Stored data

def execExitForward (e : Eng) (s : State) : Res := .next (s.ins e (.exitForward e) fun s _ => .quit s 0 0)
def execExitDrop (e : Eng) (s : State) : Res := .next (s.ins e (.exitDrop e) fun s _ => .quit s 1 0)
def execExitAbort (e : Eng) (s : State) : Res := .next (s.ins e (.exitAbort e) fun s _ => .quit s 2 0)
/-- REDIRECT to the port in bits [7:0] of the named register. -/
def execExitRedirect (e : Eng) (a : Fin 16) (s : State) : Res := .next (s.ins e (.exitRedirect e a) fun s _ => .quit s 3 ((s.greg e a).toNat % 256))

/-! ### Dispatch (R178, R179) -/

/-- Headers of a queue that an engine holds or that wait in its rejoin buffer. -/
def State.queueAway (s : State) (st k : Nat) : Nat :=
  let inRejoin := ((s.bstn st).rejoin.filterMap s.flight).filter fun f => 3 * f.vc + f.cls == k
  let inRun := (engsOf st).filter fun e => match (s.eng e).run with
    | some r => 3 * r.vc + r.cls == k
    | none => false
  inRejoin.length + inRun.length

/-- The next non-empty hand-off queue, round-robin; a queue whose rejoin buffer could overflow waits (log entry 22). -/
def State.nextQueue (s : State) (st : Nat) : Option Nat :=
  let b := s.bstn st
  ((List.range 6).map fun i => (b.served + 1 + i) % 6).find? fun k =>
    !(SMap.get (fun _ => []) b.queues k).isEmpty && decide (s.queueAway st k < 64)

/-- Take the head of a queue; a header that waits for a place in the queue takes the one that comes free. -/
def State.takeHead (s : State) (st k : Nat) : State :=
  ((s.modBstn st fun b => { b with served := k, queues := SMap.set (fun _ => []) b.queues k ((SMap.get (fun _ => []) b.queues k).drop 1) }).hqCount st).takeWaiting st k

/-- A header starts its run on engine e at the entry point of its class. -/
def State.startRun (s : State) (e : Nat) (f : Flight) (entry : Nat) (bad : Option (Nat × Nat)) : State :=
  let t := (f.dests.head?.map fun d => d.r.tlp).getD f.tlp0
  let tag := (f.dests.head?.map fun d => d.r.btag).getD 0
  let hl := max 12 (min 48 (Config.hdrLen (flitForm t)))
  let np := min 4 t.prefixes
  let w := winOfTlp (flitForm t) hl np
  let r : BRun := { fid := f.id, cls := f.cls, vc := f.vc, win := w, win0 := w, tag := tag, tag0 := tag, hdrLen := hl, npfx := np,
                    epoch := (s.thm e).epoch, since := s.clk.now, bad := bad }
  let ctl := (s.reg (F.STN_BE_SMP_CTL_EN (e / 16) (e % 16)).addr).toNat
  s.modEng e fun x => { x with regs := [], pc := entry, run := some r, smp := ctl, count := if x.smp = ctl then x.count else 0 }

/-- BOBBIN_DISPATCH: engine e, idle and in service, takes the head of a hand-off queue; `ecc` is what its program memory's decoder makes
of the word of `slot`, should the run come there (0 clean, 1 corrected, 2 uncorrectable). With no engine of the station in service the
head takes FAULT_POLICY with cause NO_ENGINE; such a fault has no engine, and the model records engine 0 and PC 0 for it (log entry 22).
Without an entry point of the engine's own image the header returns at once. -/
def execBobbinDispatch (e : Eng) (ecc : Fin 3) (s : State) (slot : BitVec 12 := 0) : Res :=
  .next (
    let st := e.val / 16
    if (s.bstn st).swap = 1 then s
    else match s.nextQueue st with
    | none => s
    | some k =>
      match (SMap.get (fun _ => []) (s.bstn st).queues k).head?.bind s.flight with
      | none => s.takeHead st k
      | some f =>
        if !s.serving st then
          ((s.takeHead st k).noteFault st 0 0 8 f.cls).faultPolicy st f []
        else if s.engState e ≠ 0 ∨ s.running e = true then s
        else
          let entry := imgEntry (s.engImage e) f.cls
          if entry = 0xFFFF then (s.takeHead st k).rejoin (unreturned f [])
          else
            ((s.takeHead st k).startRun e f entry (if ecc = 0 then none else some (slot.toNat, ecc.val))).fetched e)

Work item –
Keeping every line exactly as it is, copy all the records.

Output of the exercise –
def execExitForward (e : Eng) (s : State) : Res := .next (s.ins e (.exitForward e) fun s _ => .quit s 0 0)
def execExitDrop (e : Eng) (s : State) : Res := .next (s.ins e (.exitDrop e) fun s _ => .quit s 1 0)
def execExitAbort (e : Eng) (s : State) : Res := .next (s.ins e (.exitAbort e) fun s _ => .quit s 2 0)
/-- REDIRECT to the port in bits [7:0] of the named register. -/
def execExitRedirect (e : Eng) (a : Fin 16) (s : State) : Res := .next (s.ins e (.exitRedirect e a) fun s _ => .quit s 3 ((s.greg e a).toNat % 256))

/-! ### Dispatch (R178, R179) -/

/-- Headers of a queue that an engine holds or that wait in its rejoin buffer. -/
def State.queueAway (s : State) (st k : Nat) : Nat :=
  let inRejoin := ((s.bstn st).rejoin.filterMap s.flight).filter fun f => 3 * f.vc + f.cls == k
  let inRun := (engsOf st).filter fun e => match (s.eng e).run with
    | some r => 3 * r.vc + r.cls == k
    | none => false
  inRejoin.length + inRun.length

/-- The next non-empty hand-off queue, round-robin; a queue whose rejoin buffer could overflow waits (log entry 22). -/
def State.nextQueue (s : State) (st : Nat) : Option Nat :=
  let b := s.bstn st
  ((List.range 6).map fun i => (b.served + 1 + i) % 6).find? fun k =>
    !(SMap.get (fun _ => []) b.queues k).isEmpty && decide (s.queueAway st k < 64)

/-- Take the head of a queue; a header that waits for a place in the queue takes the one that comes free. -/
def State.takeHead (s : State) (st k : Nat) : State :=
  ((s.modBstn st fun b => { b with served := k, queues := SMap.set (fun _ => []) b.queues k ((SMap.get (fun _ => []) b.queues k).drop 1) }).hqCount st).takeWaiting st k

/-- A header starts its run on engine e at the entry point of its class. -/
def State.startRun (s : State) (e : Nat) (f : Flight) (entry : Nat) (bad : Option (Nat × Nat)) : State :=
  let t := (f.dests.head?.map fun d => d.r.tlp).getD f.tlp0
  let tag := (f.dests.head?.map fun d => d.r.btag).getD 0
  let hl := max 12 (min 48 (Config.hdrLen (flitForm t)))
  let np := min 4 t.prefixes
  let w := winOfTlp (flitForm t) hl np
  let r : BRun := { fid := f.id, cls := f.cls, vc := f.vc, win := w, win0 := w, tag := tag, tag0 := tag, hdrLen := hl, npfx := np,
                    epoch := (s.thm e).epoch, since := s.clk.now, bad := bad }
  let ctl := (s.reg (F.STN_BE_SMP_CTL_EN (e / 16) (e % 16)).addr).toNat
  s.modEng e fun x => { x with regs := [], pc := entry, run := some r, smp := ctl, count := if x.smp = ctl then x.count else 0 }

/-- BOBBIN_DISPATCH: engine e, idle and in service, takes the head of a hand-off queue; `ecc` is what its program memory's decoder makes
of the word of `slot`, should the run come there (0 clean, 1 corrected, 2 uncorrectable). With no engine of the station in service the
head takes FAULT_POLICY with cause NO_ENGINE; such a fault has no engine, and the model records engine 0 and PC 0 for it (log entry 22).
Without an entry point of the engine's own image the header returns at once. -/
def execBobbinDispatch (e : Eng) (ecc : Fin 3) (s : State) (slot : BitVec 12 := 0) : Res :=
  .next (
    let st := e.val / 16
    if (s.bstn st).swap = 1 then s
    else match s.nextQueue st with
    | none => s
    | some k =>
      match (SMap.get (fun _ => []) (s.bstn st).queues k).head?.bind s.flight with
      | none => s.takeHead st k
      | some f =>
        if !s.serving st then
          ((s.takeHead st k).noteFault st 0 0 8 f.cls).faultPolicy st f []
        else if s.engState e ≠ 0 ∨ s.running e = true then s
        else
          let entry := imgEntry (s.engImage e) f.cls
          if entry = 0xFFFF then (s.takeHead st k).rejoin (unreturned f [])
          else
            ((s.takeHead st k).startRun e f entry (if ecc = 0 then none else some (slot.toNat, ecc.val))).fetched e)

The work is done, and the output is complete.